Ten things you didn't know about Sake

Sake has been around for approximately 2000 years but it’s only been produced in Penrith for the past 30 years.

In that relatively short amount of time Sun Masamune has developed a strong following with products being enjoyed in homes, bars and restaurants across Australia and around the world.

Ten things you didnt know about Sake

Using the very latest in sake production technology, Sun Masamune creates high quality sake under the Go Shu brand along with several rice products. Managing Director of Sun Masamune, Allan Noble is a sake aficionado and he filled us in on some of the many uses and benefits of sake.

  1. Sake contains 20 different kinds of amino acids. Three of these amino acids (valine, isoleucine and leucine) are known to prevent muscle fatigue and pain. So sake is an ideal beverage to enjoy after a hard day’s work or even after your workout.

  2. The amino acids in sake have many health benefits. They can prevent cancer and trigger brain function, prevent cirrhosis, osteoporosis, and lower cholesterol and slow the ageing process.

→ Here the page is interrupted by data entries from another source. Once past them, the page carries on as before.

/-- The routine of owner o is abandoned at its 257th retirement (R213). -/
def execRoutineAbandon (o : Nat) (s : State) : Out State :=
  .next ({ s with trap := some { code := 0x0C, val := 0 } }.abandon (serviceOf o) 0x0C)

/-! ## The arrival of a packet (R363, R367–R370) -/

/-- A kind may carry n data flits (R363). -/
def flitsOk (kind : Byte) (n : Nat) : Bool :=
  match kind.toNat with
  | 0x01 => n == 0
  | 0x02 | 0x05 | 0x11 | 0x12 => decide (n ≤ 4)
  | 0x03 | 0x0E | 0x10 | 0x19 => n == 1
  | 0x04 => n == 0 || n == 1 || n == 4
  | 0x08 | 0x18 => decide (1 ≤ n ∧ n ≤ 4)
  | 0x09 | 0x1A => decide (n ≤ 1)
  | 0x0A | 0x0B | 0x0C | 0x0D | 0x0F | 0x1B => n == 0
  | _ => false

/-- The kinds that no partition key guards: management, whose writes fill the slots, and which has a check of its own
(R381), and notices, which belong to no partition (log 18). -/
def keyless (kind : Byte) : Bool := ([0x18, 0x19, 0x1A, 0x1B] : List Nat).contains kind.toNat
/-- The kinds whose packets have an FSEQ of their own: requests, messages and code fetches. -/
def numbered (kind : Byte) : Bool := ([1, 2, 3, 4, 5, 0x10] : List Nat).contains kind.toNat

/-- The packet goes on to another chip: its destination, or its intermediate one, is elsewhere. -/
def State.forOther (s : State) (k : Packet) : Bool := k.dst != s.coord || (k.val && !k.ph && k.mid != s.coord)

/-- A switch that can pass a request on to nobody returns it to its source (R370). -/
def State.returned (s : State) (k : Packet) : State :=
  if k.pkind = pkMSG then (s.forward (answerPacket k pkMSGA 4 0 [])).2
  else if numbered k.pkind then (s.forward (answerPacket k pkTNAK 5 0 [])).2
  else s
/-- A switch passes a packet on. -/
def State.passOn (s : State) (k : Packet) : State :=
  match s.forward { k with hops := if k.hops = 255 then 255 else k.hops + 1 } with
  | (true, s1) => s1
  | (false, _) => s.returned k

/-- Kinds that every chip of a tree, or of the fabric, takes as they reach it, whatever DST says (R374, R384). -/
def hopKind (k : Packet) : Bool := k.pkind == pkMCW || k.pkind == pkMCACK || (k.pkind == pkNOTICE && !k.ph)
/-- A packet of a kind arrives, and is discarded, passed on, dropped for its key, or taken by f (R363, R368).
Its data are whole flits. One that ends with a stomp tail is discarded (R365). hop: it is for this chip, whatever DST
says. A packet of another kind, such as the MGA that no row of the table takes, is passed on or discarded as its own kind
is, and does nothing here. -/
def State.arrives (s : State) (kind : Byte) (hop : Bool) (p : Packet) (f : Packet → State → State) : Out State :=
  let n := p.ndata.toNat
  let k := { p with data := padTo (64 * n) p.data }
  if !flitsOk k.pkind n then .next (s.countDrop false)
  else if k.ftype = 3 then .next s.countStomp
  else if !hop && !hopKind k && s.forOther k then .next (s.passOn k)
  else if k.pkind ≠ kind then .next s
  else if keyless kind then .next (f k s)
  else
    let s1 := if numbered kind then s.sawFseq k (s.keyOk k) else s
    if s.keyOk k then .next (f k s1) else .next (s1.dropReported true)
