/-- The block key slots of the enclaves that a context's protection entries name are locked. -/
def State.lockSlots (s : State) (pid : BitVec 16) : State :=
  (List.filter (fun e : Nat × Thread => isAct e.1 && e.2.act.pid == pid) s.threads).foldl (fun s e =>
    let ps := (s.owner (coreOf e.1)).pents
    let encls := ((List.range 16).map fun i => Map.get none ps i).filterMap fun p => match p with | some p => if p.v then some p.encl else none | none => none
    s.modBlock (blockOf e.1) fun b =>
      let add : Byte → Nat → Byte := fun l i => match Map.get none b.keys i with
        | some k => if encls.contains k.1 then l ||| (1#8 <<< i) else l
        | none => l
      { b with lock := (List.range 8).foldl add b.lock }) s

/-- Every record of a context in every save area is sealed in place (R407): those of CTXSV, of displaced activations, and
those that an epoch's opening wrote. -/
def State.sealRecords (s : State) (pid : BitVec 16) (key : Option Digest) : State :=
  let of : Act → Bool := fun a => a.pid == pid
  let all : List (Nat × Nat × Act) := List.flatMap (fun e : Nat × Block =>
    ((e.2.records.filter fun r => of r.2.1 && !r.2.2).map fun r => (e.1, r.1, r.2.1)) ++
    ((e.2.displaced.filter fun d => of d.act).filterMap fun d => d.place.map fun n => (e.1, n, d.act)) ++
    ((e.2.epochs.flatMap (·.saved)).filter fun m => of m.2).map fun m => (e.1, 192 + m.1 % 16, m.2)) s.blocks
  let s1 := all.foldl (fun s e => s.sealWith e.1 e.2.1 e.2.2 key) s
  s1.eachBlock fun b => { b with records := b.records.map fun r => if of r.2.1 then (r.1, r.2.1, true) else r }

/-- Quarantines a context (R407). A second time has no further effect. -/
def State.quarantine (s : State) (pid : BitVec 16) : State :=
  if s.sys.quarantined.contains pid then s else
  let s1 := s.lockSlots pid
  let s2 : State := { s1 with sys := { s1.sys with quarantined := pid :: s1.sys.quarantined } }
  ((s2.sealRecords pid (s2.sealKey pid)).stopContexts (fun a => a.pid == pid) (· == pid)).closeLaunches fun l => l.pid == pid

def execQuar (a : GReg) (s : State) : Out State :=
  monitorOnly (.quar a) s fun s =>
    let w := s.g a
    let pid : BitVec 16 := w.setWidth 16
    if strayBits w 0xFFFF || !(s.sys.sealKeys.any fun k => k.1 == pid) then illegal (.quar a) s
    else .next (s.quarantine pid).retire

/-! ## The loader (R408, R409) -/

/-- Registers a routine with every owner, and its digest in the context table (R211, R408). -/
def State.setRoutine (s : State) (pid : BitVec 16) (k : BitVec 6) (dig : Digest) (i : Inst) : State :=
  let s1 := { s with sys := { s.sys with routines := (pid, k, i) :: s.sys.routines.filter fun r => !(r.1 == pid && r.2.1 == k) } }
  match s1.ctx? pid with
  | some x => s1.modMem fun m => m.putBytes (ctxAddr x + 0x1100 + 32 * k.toNat) (digestBytes dig)
  | none => s1

/-- What an install step gives: a status and a handle, or none while the kiln has no room or installs wait that came
before it (R110). -/
def State.installStep (s : State) (pid : BitVec 16) (dig : Digest) (img : Option (List Byte)) (trans : Bool) (svc : Option (BitVec 6)) :
    Option (Byte × BitVec 32) × State :=
  let cl := clusterOf s.cur
  let route : Inst → State → State := fun i s => match svc with | some k => s.setRoutine pid k dig i | none => s
  match (s.lookup cl pid false dig).bind fun e => e.inst.map fun i => (e.handle, i) with
  | some (h, i) => (some (0x01, h), route i s)
  | none =>
    match img with
    | none => (some (0x14, 0), s)
    | some bs =>
      match (if trans then s.checkTranslation pid (s.initMask pid) dig bs else checkPortable dig bs) with
      | .error c => (some (c, 0), s)
      | .ok i =>
        match s.lookupOrCreate cl pid false dig with
        | (none, s1) => (some (0x12, 0), s1)
        | (some h, s1) =>
          match (if s1.installWaits cl then (s1, false) else s1.install cl pid h i) with
          | (s2, true) => (some (0x00, h), route i s2)
          | (s2, false) => (none, s2)

/-- The image that a descriptor names, read through the PID's page table. -/
def State.imageAt (s : State) (pid : BitVec 16) (ea : Word) (n : Nat) : Option (List Byte × State) :=
  if dKind ea ≠ 0 then none else s.devBytes s.cur pid ea n

def execCodeinst (d a b : GReg) (s : State) : Out State :=
  monitorOnly (.codeinst d a b) s fun s =>
    let w := s.g b
    if s.readWaits (s.g a) 64 then .next (s.stall .access) else
    match s.readS (s.g a) 64 64 with
    | .error e => .next (s.takeFault e)
    | .ok (bs, s1) =>
      let pid : BitVec 16 := BitVec.ofNat 16 (field bs 0x0C 2)
      let fl := field bs 0x0E 2
      let svc := fl / 2 % 2 == 1
      if strayBits w 0x3F || (!svc && w != 0) then illegal (.codeinst d a b) s
      else
        let img := s1.imageAt pid (BitVec.ofNat 64 (field bs 0 8)) (field bs 8 4)
        let s2 := match img with | some r => r.2 | none => s1
        match s2.installStep pid (digestOf (bs.drop 0x10)) (img.map (·.1)) (fl % 2 == 1) (if svc then some (w.setWidth 6) else none) with
        | (none, s3) => .next (s3.stall .access)
        | (some (st, h), s3) => .next (s3.writeRetire d (BitVec.ofNat 64 (st.toNat * 2 ^ 56 + h.toNat)))

def execCodeevict (a : GReg) (s : State) : Out State :=
  monitorOnly (.codeevict a) s fun s =>
    let w := s.g a
    let h : BitVec 32 := w.setWidth 32
    if strayBits w 0xFFFFFFFF then illegal (.codeevict a) s
    else if 1 ≤ h.toNat ∧ h.toNat ≤ 255 then doubleOpen s
    else .next (match s.entry? (clusterOf s.cur) s.me.act.pid false h with
      | some _ => s.evict (clusterOf s.cur) h
      | none => s).retire

/-! ## Translation invalidation (R410) -/

/-- log2 of the size that SIZE names; none for all of the addresses. -/
def stinvBits (n : Nat) : Option Nat := match n with | 0 => some 16 | 1 => some 21 | 2 => some 30 | _ => none

/-- A cached translation lies under the range. -/
def Xlate.under (e : Xlate) (base : Nat) (bits : Option Nat) : Bool :=
  match bits with
  | none => true
  | some k =>
    let lo := e.lva.toNat * 2 ^ pageBits e.level
    decide (lo < base + 2 ^ k ∧ base < lo + 2 ^ pageBits e.level)

/-- A request that was translated under a leaf of a context, in a range, is still to be performed (R410). -/
def State.translatedUnder (s : State) (pids : BitVec 16 → Bool) (base : Nat) (bits : Option Nat) : Bool :=
  List.any s.threads fun t => t.2.outst.any fun r => r.sp == .d && pids r.pid && r.elems.any fun e =>
    !e.done && match e.loc with
      | some l => ({ pid := r.pid, lva := BitVec.ofNat 64 (dLva e.ea / 2 ^ pageBits e.level), level := e.level, pte := l.2.2 } : Xlate).under base bits
      | none => false

/-- STINV. While a request translated under the range is to be performed it waits, and drops the entries again. -/
def execStinv (a b : GReg) (s : State) : Out State :=
  monitorOnly (.stinv a b) s fun s =>
    let x := s.g a
    let y := s.g b
    let all := x.getLsbD 16
    let mine : BitVec 16 → Bool := fun p => all || p == x.extractLsb' 0 16
    let bits := stinvBits (y.toNat % 4)
    let base := y.toNat / 2 ^ 16 * 2 ^ 16
    if strayBits x 0x1FFFF || (all && x.extractLsb' 0 16 != 0) || strayBits y 0xFFFFFF0003 ||
        (match bits with | some k => base % 2 ^ k != 0 | none => base != 0) then illegal (.stinv a b) s
    else
      let s1 : State := { s with sys := { s.sys with stations := List.map (fun e : Nat × List Xlate =>
        (e.1, e.2.filter fun t => !(mine t.pid && t.under base bits))) s.sys.stations } }
      .next (if s.translatedUnder mine base bits then s1.stall .access else s1.retire)

/-! ## Attestation (R411) -/

/-- The function that a measurement names is resident in a kiln of the chip. -/
def State.resides (s : State) (m : BitVec 16 × Digest × Digest) : Bool :=
  List.any s.clusters fun c => c.2.dir.any fun e => e.pid == m.1 && e.digest == m.2.1 && e.inst.map (·.sum) == some m.2.2

/-- The report, but for its signature. -/
def State.reportBytes (s : State) (kind : Nat) (pid : BitVec 16) (nonce : List Byte) : List Byte :=
  let y := s.sys
  let codes := if kind = 1 then y.measured.filter fun m => m.1 == pid && s.resides m else []
  let scrubs := if kind = 2 then (y.scrubs.take y.nscrub.toNat).reverse else []
  [0x53, 0x58, 0x41, 0x54] ++ leBytes 2 1 ++ [BitVec.ofNat 8 kind, BitVec.ofNat 8 (Config.lifecycle.toNat + if y.dbg then 4 else 0)] ++
  leBytes 4 0x00030001 ++ leBytes 2 pid.toNat ++ leBytes 2 codes.length ++ digestBytes Config.deviceId ++ nonce ++
  digestBytes y.mboot ++ digestBytes y.mmon ++ digestBytes y.mstn ++ digestBytes y.msvc ++ digestBytes y.scrubdig ++
  leBytes 4 y.nscrub.toNat ++ leBytes 4 scrubs.length ++ leBytes 8 s.cycle.toNat ++
  (codes.flatMap fun m => digestBytes m.2.1 ++ digestBytes m.2.2) ++ scrubs.flatMap id

/-- ATREQ of a kind: the signed report goes to tier 1. -/
def State.attest (s : State) (i : Instr) (kind : Nat) (a b : GReg) : Out State :=
  let dst := s.g b
  if strayBits dst 0xFFFFFFFF80 then illegal i s
  else if s.readWaits (s.g a) 64 then .next (s.stall .access)
  else match s.readS (s.g a) 64 64 with
    | .error e => .next (s.takeFault e)
    | .ok (bs, s1) =>
      if field bs 0 1 ≠ kind then illegal i s
      else
        let body := s1.reportBytes kind (BitVec.ofNat 16 (field bs 2 2)) ((bs.drop 0x20).take 32)
        let s2 := s1.monitorWrite (tierBase 0 + dst.toNat) (body ++ (List.range 384).map (Config.attestSign body))
        let s3 := if kind = 2 then { s2 with sys := { s2.sys with scrubdig := 0, nscrub := 0 } } else s2
        .next s3.retire

def execAtreqAttestation (a b : GReg) (s : State) : Out State :=
  monitorOnly (.atreqAttestation a b) s fun s => s.attest (.atreqAttestation a b) 1 a b
def execAtreqAllocation (a b : GReg) (s : State) : Out State :=
  monitorOnly (.atreqAllocation a b) s fun s => s.attest (.atreqAllocation a b) 2 a b
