-- ==== Sys2Proof/Certificates/Slice0/Obligations.lean ====
section
/-! DEFINITION. The statements for the provers, and the tables they are written with. Each statement's docstring says
which rule of spec/ it formalises. Where a statement is about every instruction of a table, the table names them. -/

open Sys2Proof Sys2Proof.Machine

/-! ## Classes 0 and 1: integer instructions (R71–R86) -/

namespace Sys2Proof.Claims

/-- What the arithmetic, logical, shift and comparison instructions of R74 and R75 write, and where. -/
def basicResult (s : State) : Instr → Option (GReg × Word)
  | .add d a b => some (d, s.g a + s.g b)
  | .sub d a b => some (d, s.g a - s.g b)
  | .and d a b => some (d, s.g a &&& s.g b)
  | .or d a b => some (d, s.g a ||| s.g b)
  | .xor d a b => some (d, s.g a ^^^ s.g b)
  | .andn d a b => some (d, s.g a &&& ~~~(s.g b))
  | .shl d a b => some (d, s.g a <<< ((s.g b).toNat % 64))
  | .shr d a b => some (d, s.g a >>> ((s.g b).toNat % 64))
  | .sra d a b => some (d, (s.g a).sshiftRight ((s.g b).toNat % 64))
  | .rol d a b => some (d, (s.g a).rotateLeft (s.g b).toNat)
  | .ror d a b => some (d, (s.g a).rotateRight (s.g b).toNat)
  | .min d a b => some (d, if (s.g a).slt (s.g b) then s.g a else s.g b)
  | .max d a b => some (d, if (s.g a).slt (s.g b) then s.g b else s.g a)
  | .minu d a b => some (d, if s.g a < s.g b then s.g a else s.g b)
  | .maxu d a b => some (d, if s.g a < s.g b then s.g b else s.g a)
  | .seq d a b => some (d, if s.g a = s.g b then 1 else 0)
  | .sne d a b => some (d, if s.g a = s.g b then 0 else 1)
  | .slt d a b => some (d, if (s.g a).slt (s.g b) then 1 else 0)
  | .sltu d a b => some (d, if s.g a < s.g b then 1 else 0)
  | .addi d a imm => some (d, s.g a + imm.signExtend 64)
  | .andi d a imm => some (d, s.g a &&& imm.signExtend 64)
  | .ori d a imm => some (d, s.g a ||| imm.signExtend 64)
  | .xori d a imm => some (d, s.g a ^^^ imm.signExtend 64)
  | .slti d a imm => some (d, if (s.g a).slt (imm.signExtend 64) then 1 else 0)
  | .shli d a n => some (d, s.g a <<< n.toNat)
  | .shri d a n => some (d, s.g a >>> n.toNat)
  | .srai d a n => some (d, (s.g a).sshiftRight n.toNat)
  | .li d imm => some (d, imm)
  | _ => none

/-- What the multiplications, divisions and remaining class 0 instructions write (R76–R81). -/
def wideResult (s : State) : Instr → Option (GReg × Word)
  | .mul d a b => some (d, s.g a * s.g b)
  | .mulh d a b => some (d, ((s.g a).signExtend 128 * (s.g b).signExtend 128).extractLsb' 64 64)
  | .mulhu d a b => some (d, ((s.g a).setWidth 128 * (s.g b).setWidth 128).extractLsb' 64 64)
  | .div d a b => some (d, if s.g b = 0 then BitVec.allOnes 64 else (s.g a).sdiv (s.g b))
  | .divu d a b => some (d, if s.g b = 0 then BitVec.allOnes 64 else s.g a / s.g b)
  | .rem d a b => some (d, if s.g b = 0 then s.g a else (s.g a).srem (s.g b))
  | .remu d a b => some (d, if s.g b = 0 then s.g a else s.g a % s.g b)
  | .sel d a b c => some (d, if s.g a ≠ 0 then s.g b else s.g c)
  | .lea d a b e imm => some (d, s.g a + (s.g b <<< e.toNat) + imm.signExtend 64)
  | .sext d a n => some (d, ((s.g a).setWidth n.toNat).signExtend 64)
  | .zext d a n => some (d, ((s.g a).setWidth n.toNat).setWidth 64)
  | .bfx d a pos len => some (d, ((s.g a >>> pos.toNat).setWidth len.toNat).setWidth 64)
  | .brev d a => some (d, (s.g a).reverse)
  | .clz d a => some (d, (s.g a).clz)
  | .ctz d a => some (d, (s.g a).ctz)
  | .popc d a => some (d, BitVec.ofNat 64 ((List.range 64).countP fun i => (s.g a).getLsbD i))
  | _ => none
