-- ==== Sys2Proof/Tests/Slice0.lean ====
section
/-! SUPPORT. The tests: words and results that the spec prints, ill-formed terms, one step at a time; and, for every
statement that has hypotheses, a witness that meets them. -/

set_option Elab.async false

namespace Sys2Proof.Tests

open Sys2Proof Sys2Proof.Machine Sys2Proof.Claims

/-! ## Words -/

/-- The word decodes to the instruction, and the encoder gives the word back. -/
def decodes (p : InstrWord × Instr) : Bool :=
  (match decode p.1 with | .ok i => decide (i = p.2) | .error _ => false) && decide (encode p.2 = p.1)
/-- The word is no instruction. -/
def refuses (w : InstrWord) : Bool := match decode w with | .ok _ => false | .error _ => true

/-- Class 0, integer: words that the chapters print beside their instructions. -/
def words0 : List (InstrWord × Instr) :=
  [(0x004221800000000000000000, .add 1 2 3),
   (0x00CA20000000000000000010, .addi 5 2 16),
   (0x0C0E00000123456789ABCDEF, .li 7 0x123456789abcdef),
   (0x080611000000000000000000, .slt 3 1 2),
   (0x00CA20000000FFFFFFFFFFFF, .addi 5 2 0xffffffffffff),
   (0x054210000000000000000003, .shli 1 1 3),
   (0x014221800000000000000000, .mulh 1 2 3),
   (0x08CC110C0000000000000000, .sel 6 1 2 3),
   (0x09043200000C000000000040, .lea 2 3 4 3 64),
   (0x0948A0000000000000000002, .widx 4 10 2),
   (0x010210800000000000000000, .mul 1 1 1),
   (0x054210000000000000000001, .shli 1 1 1),
   (0x004211000000000000000000, .add 1 1 2),
   (0x058C3000000000000000003D, .shri 6 3 61)]
theorem test_words_0 : words0.all decodes = true := by decide +kernel

/-- Class 1, bits and scalar FP32: words that the chapters print beside their instructions. -/
def words1 : List (InstrWord × Instr) :=
  [(0x108611000000000000000000, .bmm8t 3 1 2),
   (0x114A10080000000000000000, .bperm 5 1 2),
   (0x118610000000000000000C08, .bfx 3 1 8 12),
   (0x14C8110C0400000000000000, .fma 4 1 2 3 ⟨0, .rne, false, 0, 0⟩),
   (0x16461000E400000000000000, .fcvtif 3 1 ⟨7, .rne, false, 0, 0⟩),
   (0x16841000AA00000000000000, .fcvtfi 2 1 ⟨5, .rtz, true, 0, 0⟩),
   (0x1184B000000000000000060C, .bfx 2 11 12 6)]
theorem test_words_1 : words1.all decodes = true := by decide +kernel

/-- Class 2, control: words that the chapters print beside their instructions. -/
def words2 : List (InstrWord × Instr) :=
  [(0x238000000000000000000000, .endAct),
   (0x240000000000000000000000, .nop),
   (0x204010000000FFFFFFFFFFFD, .bne 1 0 0xfffffffffffd),
   (0x2340000000040000007E0190, .yield 1 0x190 126),
   (0x210042800000000000000006, .bltu 4 5 6),
   (0x21C090000000000000000000, .jmpr 9),
   (0x245200000000000000000004, .leac 9 4),
   (0x224000000008000000000003, .loopi 2 3),
   (0x228000000000000000000002, .calld 2),
   (0x22C050000000000000000000, .calldr 5),
   (0x230000000000000000000000, .ret),
   (0x23C00000000000000000002A, .trap 42),
   (0x228000000000000000000000, .calld 0),
   (0x220110000020000000000000, .loop 17 8),
   (0x224000000054000000000020, .loopi 21 32),
   (0x220110000018000000000000, .loop 17 6),
   (0x21407B800000000000000003, .bgeu 7 23 3)]
theorem test_words_2 : words2.all decodes = true := by decide +kernel

/-- Class 3, activations: words that the chapters print beside their instructions. -/
def words3 : List (InstrWord × Instr) :=
  [(0x320821800000000000000000, .chbind 4 2 3 false),
   (0x300050980000000000000002, .send 5 1 6 2 false),
   (0x30C000800000000000000001, .reply 1 1 false),
   (0x318042800000000000000000, .launch 4 5),
   (0x31C000000000000000000000, .trigger),
   (0x348070000114000000000000, .jinit 7 5 true),
   (0x310032000014000000000003, .fork 3 4 5 3),
   (0x328610000000000000000000, .qpush 3 1),
   (0x334822800000000000000000, .qtry 4 2 5),
   (0x340A00000000000000000003, .getc 5 3),
   (0x340E00000000000000000010, .getc 7 16)]
theorem test_words_3 : words3.all decodes = true := by decide +kernel

/-- Class 4, memory access: words that the chapters print beside their instructions. -/
def words4 : List (InstrWord × Instr) :=
  [(0x400C20000B08000000000040, .ld 6 2 0 ⟨.s, .wf, .d, false, false, .block⟩ 64),
   (0x4040501D2310000000000008, .st 5 0 7 ⟨.xs, .sf, .d, false, false, .cluster⟩ 8),
   (0x400850000208000000000000, .ld 4 5 0 ⟨.s, .plain, .w, false, false, .block⟩ 0),
   (0x408611004288000000000000, .ldx 3 1 2 ⟨.a, .plain, .w, true, false, .block⟩ 0),
   (0x4040401DE360000000000080, .st 4 0 7 ⟨.d, .sf, .d, false, true, .chip⟩ 128),
   (0x41024001CD20000000000000, .vld 1 4 0 ⟨.d, .wf, .l, false, false, .chip⟩ 0),
   (0x418432800208000000000000, .vldx 2 3 5 ⟨.s, .plain, .w, false, false, .block⟩ 0),
   (0x420C2001C520000000000000, .tagrd 6 2 0 ⟨.d, .plain, .l, false, false, .chip⟩ 0),
   (0x424000000508000000001000, .tagwr 0 0 0 ⟨.s, .plain, .l, false, false, .block⟩ 0x1000),
   (0x40C0561DC220000000000000, .stx 5 12 7 ⟨.d, .plain, .w, false, false, .chip⟩ 0),
   (0x41021001C520000000000100, .vld 1 1 0 ⟨.d, .plain, .l, false, false, .chip⟩ 0x100),
   (0x41403005E528000000000000, .vst 3 0 1 ⟨.d, .sf, .l, false, false, .job⟩ 0)]
theorem test_words_4 : words4.all decodes = true := by decide +kernel

/-- Class 5, atomics and barriers: words that the chapters print beside their instructions. -/
def words5 : List (InstrWord × Instr) :=
  [(0x500821940308000000000001, .amo 4 2 3 5 ⟨.s, .plain, .d, false, false, .block⟩ 1),
   (0x504C201C0308000000000010, .cas 6 2 0 7 ⟨.s, .plain, .d, false, false, .block⟩ 16),
   (0x50C622140208000000000001, .vamo 3 2 4 5 ⟨.s, .plain, .w, false, false, .block⟩ 1),
   (0x52822191C320000000000005, .ams 1 2 3 4 ⟨.d, .plain, .d, false, false, .chip⟩ 5),
   (0x510000000010000000000000, .fence .cluster),
   (0x514022800000000000000000, .binit 2 5),
   (0x518030000010000000000000, .barr 3 .cluster false),
   (0x518000000014000000000000, .barr 0 .cluster true),
   (0x51C000000000000000000000, .bwait 0),
   (0x520010000000000000000000, .bdrop 1),
   (0x524000000014000000000000, .bsync 0 .cluster true),
   (0x51400A800000000000000000, .binit 0 21),
   (0x524010000010000000000000, .bsync 1 .cluster false),
   (0x510000000028000000000000, .fence .job)]
theorem test_words_5 : words5.all decodes = true := by decide +kernel
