-- ==== Sys2Proof/Machine/Unsupported.lean ====
section
/-! DEFINITION. Unsupported opcodes (46_unsupported.md). -/

namespace Sys2Proof.Machine

/-- Any other word (R108, R109): only `pc` changes, by the default delta; the diagnostic is the step's result
(`stepFull`, log entry 3). -/
def execUnsupported (_op : Word) (s : State) : Host.Outcome State Fault Refusal :=
  .next s.advance

end Sys2Proof.Machine
end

  3. In addition to other Japanese seasonings such as mirin, soy sauce, dashi and miso, sake can be used in cooking to open up a whole new realm of flavour. Next time you have a recipe that calls for the use of wine, including sauces and marinades, try swapping for sake instead.

  4. Sake has the same alcohol content as wine (15%) but you’re less likely to get a hangover after consuming sake because it has lower acidity and contains no sulphites, preservatives or histamines.

  5. Sake is a gentle and delicate mixer, easily blending an earthy dry, delicate flavour to any traditional cocktail. Try replacing spirits with sake in your next cocktail, or better yet try one of Allan’s cocktail recipes.

  6. The Japanese sake brewers who spend much of their time handling rice have long been renowned for their silky, soft hands. Known as Nuka, the white rice bran by-product of sake is rich in vitamins, minerals, proteins and essential oils and is said to have a wide variety of skin benefits.

  7. One bottle of sake takes approximately 4-5 months to produce. This includes 2 months of processing, and 2-3 months to allow for ageing/maturation before it’s bottled, packaged and shipped. 
  8. The Japanese characters for Go-Shu have a double meaning: when written they mean Australian Sake, but phonetically they mean Australia.

  9. Sake has had an important role throughout the evolution of Japanese society. In early times, sake drinking was an integral part of celebrating the harvest and was offered to the gods when praying for peace and prosperity.

  10. Sake is a very versatile drink… it can be served at room temperature, chilled, warmed or diluted and can be enjoyed either mixed or alone but preferably not on your own. KAMPAI!